§ **Instructions to follow**: All of the entries below are to be retyped exactly.

§ **Provided records**:
-- ==== Sys2Proof/Machine/Sparse.lean ====
section
/-!
DEFINITION. Sys2Proof/Machine/Sparse.lean: sparse data by key, held as a list of key and value pairs with strictly
rising keys. The tables, the register spaces and the per-unit records of State are kept in this form, so that equal
tables written in the same order are equal data and every table can be printed.
-/

namespace Sys2Proof.Machine

/-- Key and value pairs with strictly rising keys (the operations below keep the keys rising). -/
abbrev SMap (α : Type) := List (Nat × α)

/-- The value held under a key, if any. -/
def SMap.find? {α : Type} : SMap α → Nat → Option α
  | [], _ => none
  | (j, v) :: m, k => if j = k then some v else SMap.find? m k

/-- The value held under a key, or the given default. -/
def SMap.getD {α : Type} (m : SMap α) (k : Nat) (d : α) : α := (m.find? k).getD d

/-- The map without a key. -/
def SMap.erase {α : Type} : SMap α → Nat → SMap α
  | [], _ => []
  | (j, v) :: m, k => if j = k then SMap.erase m k else (j, v) :: SMap.erase m k

/-- The pair placed before the first larger key. -/
def SMap.place {α : Type} : SMap α → Nat → α → SMap α
  | [], k, x => [(k, x)]
  | (j, v) :: m, k, x => if k < j then (k, x) :: (j, v) :: m else (j, v) :: SMap.place m k x

/-- The map with the value stored under the key. -/
def SMap.set {α : Type} (m : SMap α) (k : Nat) (x : α) : SMap α := SMap.place (SMap.erase m k) k x

/-- The map with the value under a key changed by a function (starting from the default where none is held). -/
def SMap.modify {α : Type} (m : SMap α) (k : Nat) (d : α) (f : α → α) : SMap α := m.set k (f (m.getD k d))

/-- The values, in ascending key order. -/
def SMap.values {α : Type} (m : SMap α) : List α := m.map (·.2)

/-- The keys, in ascending order. -/
def SMap.keys {α : Type} (m : SMap α) : List Nat := m.map (·.1)

/-- Every pair changed by a function of its key and value. -/
def SMap.mapValues {α β : Type} (m : SMap α) (f : Nat → α → β) : SMap β := m.map fun p => (p.1, f p.1 p.2)

/-- Keys strictly rising. -/
def risingFrom : Option Nat → List Nat → Bool
  | _, [] => true
  | none, k :: ks => risingFrom (some k) ks
  | some j, k :: ks => decide (j < k) && risingFrom (some k) ks

/-- A sorted list of distinct numbers with one number put in. -/
def insertNat : List Nat → Nat → List Nat
  | [], k => [k]
  | j :: l, k => if k < j then k :: j :: l else if k = j then j :: l else j :: insertNat l k

/-- A list with one number taken out. -/
def removeNat (l : List Nat) (k : Nat) : List Nat := l.filter (· != k)

/-- The entry at a position of a list replaced. -/
def setAt {α : Type} (l : List α) (i : Nat) (x : α) : List α := l.set i x

/-- A list without the entry at a position. -/
def dropAt {α : Type} (l : List α) (i : Nat) : List α := l.eraseIdx i

/-- Insertion sort by a strict order given as a test. -/
def insertBy {α : Type} (lt : α → α → Bool) (x : α) : List α → List α
  | [] => [x]
  | y :: l => if lt x y then x :: y :: l else y :: insertBy lt x l

/-- A list sorted by a strict order given as a test; equal entries keep their order. -/
def sortBy {α : Type} (lt : α → α → Bool) (l : List α) : List α :=
  l.foldl (fun acc x => insertBy lt x acc) []

end Sys2Proof.Machine
end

§ **Answer to this exercise**:
-- ==== Sys2Proof/Machine/Sparse.lean ====
section
/-!
DEFINITION. Sys2Proof/Machine/Sparse.lean: sparse data by key, held as a list of key and value pairs with strictly
rising keys. The tables, the register spaces and the per-unit records of State are kept in this form, so that equal
tables written in the same order are equal data and every table can be printed.
-/

namespace Sys2Proof.Machine

/-- Key and value pairs with strictly rising keys (the operations below keep the keys rising). -/
abbrev SMap (α : Type) := List (Nat × α)

/-- The value held under a key, if any. -/
def SMap.find? {α : Type} : SMap α → Nat → Option α
  | [], _ => none
  | (j, v) :: m, k => if j = k then some v else SMap.find? m k

/-- The value held under a key, or the given default. -/
def SMap.getD {α : Type} (m : SMap α) (k : Nat) (d : α) : α := (m.find? k).getD d

/-- The map without a key. -/
def SMap.erase {α : Type} : SMap α → Nat → SMap α
  | [], _ => []
  | (j, v) :: m, k => if j = k then SMap.erase m k else (j, v) :: SMap.erase m k

/-- The pair placed before the first larger key. -/
def SMap.place {α : Type} : SMap α → Nat → α → SMap α
  | [], k, x => [(k, x)]
  | (j, v) :: m, k, x => if k < j then (k, x) :: (j, v) :: m else (j, v) :: SMap.place m k x

/-- The map with the value stored under the key. -/
def SMap.set {α : Type} (m : SMap α) (k : Nat) (x : α) : SMap α := SMap.place (SMap.erase m k) k x

/-- The map with the value under a key changed by a function (starting from the default where none is held). -/
def SMap.modify {α : Type} (m : SMap α) (k : Nat) (d : α) (f : α → α) : SMap α := m.set k (f (m.getD k d))

/-- The values, in ascending key order. -/
def SMap.values {α : Type} (m : SMap α) : List α := m.map (·.2)

/-- The keys, in ascending order. -/
def SMap.keys {α : Type} (m : SMap α) : List Nat := m.map (·.1)

/-- Every pair changed by a function of its key and value. -/
def SMap.mapValues {α β : Type} (m : SMap α) (f : Nat → α → β) : SMap β := m.map fun p => (p.1, f p.1 p.2)

/-- Keys strictly rising. -/
def risingFrom : Option Nat → List Nat → Bool
  | _, [] => true
  | none, k :: ks => risingFrom (some k) ks
  | some j, k :: ks => decide (j < k) && risingFrom (some k) ks

/-- A sorted list of distinct numbers with one number put in. -/
def insertNat : List Nat → Nat → List Nat
  | [], k => [k]
  | j :: l, k => if k < j then k :: j :: l else if k = j then j :: l else j :: insertNat l k

/-- A list with one number taken out. -/
def removeNat (l : List Nat) (k : Nat) : List Nat := l.filter (· != k)

/-- The entry at a position of a list replaced. -/
def setAt {α : Type} (l : List α) (i : Nat) (x : α) : List α := l.set i x

/-- A list without the entry at a position. -/
def dropAt {α : Type} (l : List α) (i : Nat) : List α := l.eraseIdx i

/-- Insertion sort by a strict order given as a test. -/
def insertBy {α : Type} (lt : α → α → Bool) (x : α) : List α → List α
  | [] => [x]
  | y :: l => if lt x y then x :: y :: l else y :: insertBy lt x l

/-- A list sorted by a strict order given as a test; equal entries keep their order. -/
def sortBy {α : Type} (lt : α → α → Bool) (l : List α) : List α :=
  l.foldl (fun acc x => insertBy lt x acc) []

end Sys2Proof.Machine
end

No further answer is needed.